Huawei has been preparing for a similar moment for years, and now the US-China trade war has arrived to complicate the company’s relationship with Android. Huawei is well aware of the challenges, though. The company has been building a Play Store alternative in plain sight, and it reportedly pitched app makers last year on creating apps for its store with the offer of helping them make inroads into China and a “very significant” share of the app store’s revenue. Bloomberg reports that Huawei even claimed it would have 50 million European users of its app store by the end of 2018.
Huawei’s store plans and discussions come at a pivotal time for Android in Europe. Google could finally face some competition after a European Commission lawsuit fined the company over Android antitrust violations. Regulators allege that Google abused its Android market dominance by bundling its search engine and Chrome apps into Android, blocking phone makers from creating devices that run forked versions of Android, and making payments to manufacturers and network operators to bundle the Google search app on handsets.
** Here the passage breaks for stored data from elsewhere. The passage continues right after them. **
-- ==== Sys2Proof/Certificates/Slice0/Obligations.lean ====
section
/-! DEFINITION. The statements for the provers, family by family; each names the rules that it formalises. -/

open Sys2Proof
open Sys2Proof.Machine

namespace Sys2Proof.Claims

/-- The state in which a BAR0 write finds the registers: the module is awake and the access has been seen (R354, R431). -/
def atBar0 (s : State) : State := s.wakeNow.hostAccess

/-- Byte `a` of the device range. -/
def devByte (s : State) (a : Nat) : Byte := Memory.get s.mem.dev a

/-- Byte `a` of host memory. -/
def hostByte (s : State) (a : Nat) : Byte := Memory.get s.mem.hostMem a

/-- Every byte of both memories reads in `t` as in `s`. -/
def SameMemory (s t : State) : Prop := (∀ a, devByte t a = devByte s a) ∧ (∀ a, hostByte t a = hostByte s a)

/-- A command that the model answers with a next state. -/
def Completes (c : Instr) (s t : State) : Prop := exec c s = .next t

end Sys2Proof.Claims

/-- For every command c, queue rest r and state s whose queue is c followed by r, the step answers what exec answers for c on s with the queue r. On an empty queue the step answers the state after one idle microsecond, whose time is one more. What an idle step does is the model's choice (log entry 1). (R16, 01_package_and_module.md.) -/
def Obligations.StepRunsFrontCommand : Prop :=
  (∀ (c : Instr) (r : List Instr) (s : State), s.pending = c :: r → Machine.step s = exec c (s.setPending r)) ∧
  (∀ s : State, s.pending = [] → Machine.step s = .next s.idle) ∧
  (∀ s : State, s.phase = .run → s.err.irqPend = false → s.idle.nowUs = s.nowUs + 1)

/-- For every state s whose device range and host memory are in canonical form (addresses strictly rising, no byte listed that an unlisted address reads as), if the step answers a next state t then both memories of t are in canonical form. The canonical form is the model's own (log entry 4). (R200, R204, 06_memory_and_placement.md.) -/
def Obligations.EveryStepKeepsMemoryCanonical : Prop :=
  ∀ s t : State, Safety.MemoryCanonical s → Machine.step s = .next t → Safety.MemoryCanonical t

/-- For every command c and states s and t, if exec of c on s answers t then the queue of waiting commands of t is that of s. A step therefore removes exactly the command that it runs. The queue is the model's own. (R16, 01_package_and_module.md.) -/
def Obligations.EveryCommandLeavesTheQueue : Prop :=
  (∀ (c : Instr) (s t : State), exec c s = .next t → t.pending = s.pending) ∧
  (∀ (c : Instr) (r : List Instr) (s t : State), s.pending = c :: r → Machine.step s = .next t → t.pending = r)

/-- For every state s in which ID_EFFECTIVE_LEVEL holds the lower of ID_ARCH_LEVEL (1) and ID_HOST_LEVEL, if the step answers a next state t then ID_EFFECTIVE_LEVEL of t holds the lower of the two levels of t; the BAR0 words at 0x10, 0x08 and 0x0C read so, and bits 31 to 8 of each read 0. ID_EFFECTIVE_LEVEL reads 0 at reset, and no write of it has an effect. (R8.) -/
def Obligations.EveryStepKeepsEffectiveLevel : Prop :=
  (∀ s t : State, s.link.effLevel = min 1 s.link.hostLevel → Machine.step s = .next t → t.link.effLevel = min 1 t.link.hostLevel) ∧
  (∀ s : State, s.link.effLevel = min 1 s.link.hostLevel → s.link.hostLevel < 256 → s.phase = .run →
    s.readReg 0x8 = 1 ∧ s.readReg 0xC = BitVec.ofNat 32 s.link.hostLevel ∧ s.readReg 0x10 = BitVec.ofNat 32 (min 1 s.link.hostLevel)) ∧
  State.reset.link.effLevel = 0 ∧ State.reset.readReg 0x10 = 0 ∧ (∀ (s : State) (v : Word), s.writeReg 0x10 v = s)

/-- For every state s in which MOD_READY is high only in the running phase, if the step answers a next state t then MOD_READY of t is high only in the running phase: it is low while the rails are off, during start-up and a warm reset, while start-up is halted, in the update state and in the stopped state. (R40, R462, R465, R481, R482, R524.) -/
def Obligations.EveryStepKeepsReadyPinHonest : Prop :=
  ∀ s t : State, Safety.ReadyOnlyRunning s → Machine.step s = .next t → Safety.ReadyOnlyRunning t

/-- At reset both memories are in canonical form, the level in force is the lower of the two levels, MOD_READY is low, no command waits, there are 64 queues, 16 partitions, 864 cores and 16 ports, and no partition is admitted. (R8, R40, R200.) -/
def Obligations.ResetMeetsEveryInvariant : Prop :=
  Safety.MemoryCanonical State.reset ∧ State.reset.link.effLevel = min 1 State.reset.link.hostLevel ∧
    Safety.ReadyOnlyRunning State.reset ∧ State.reset.pending = [] ∧ State.reset.pins.ready = false ∧
    State.reset.queues.length = 64 ∧ State.reset.parts.length = 16 ∧ State.reset.cores.length = 864 ∧ State.reset.optics.ports.length = 16 ∧
    State.reset.anyPart = false

/-- For every command c and state s, exec of c on s answers a next state, so a step from every state answers one. An access past the end of a window, which R353 and R362 have discarded or completed with Unsupported Request, stops nothing. A step on an empty queue idles (log entry 1). (R348, R353, R362, 10_host_link.md.) -/
def Obligations.EveryCommandGoesOn : Prop :=
  (∀ (c : Instr) (s : State), ∃ t, exec c s = .next t) ∧ (∀ s : State, ∃ t, Machine.step s = .next t)

namespace Sys2Proof.Claims

/-- The vector engine on which the next instruction of core `k` runs: the tile in progress, or the next tile of the command that holds the core. -/
def engineAt (s : State) (k : Nat) : TileCtx := s.openTile k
As a result, Google will start charging Android device makers a fee for using its apps in Europe. This could open the door to rival app stores, a more competitive landscape for Android, and inevitable fragmentation. The more likely result is that manufacturers will simply continue to bundle google’s apps and services, since it’ll allow them to avoid those fees. There are still no popular alternatives to YouTube, Google Maps, or Google Search, after all, and consumers across Europe will reject phones that don’t have access to these apps. Phone makers also aren’t likely to want to maintain different versions of Android for Europe, China, the US, and elsewhere.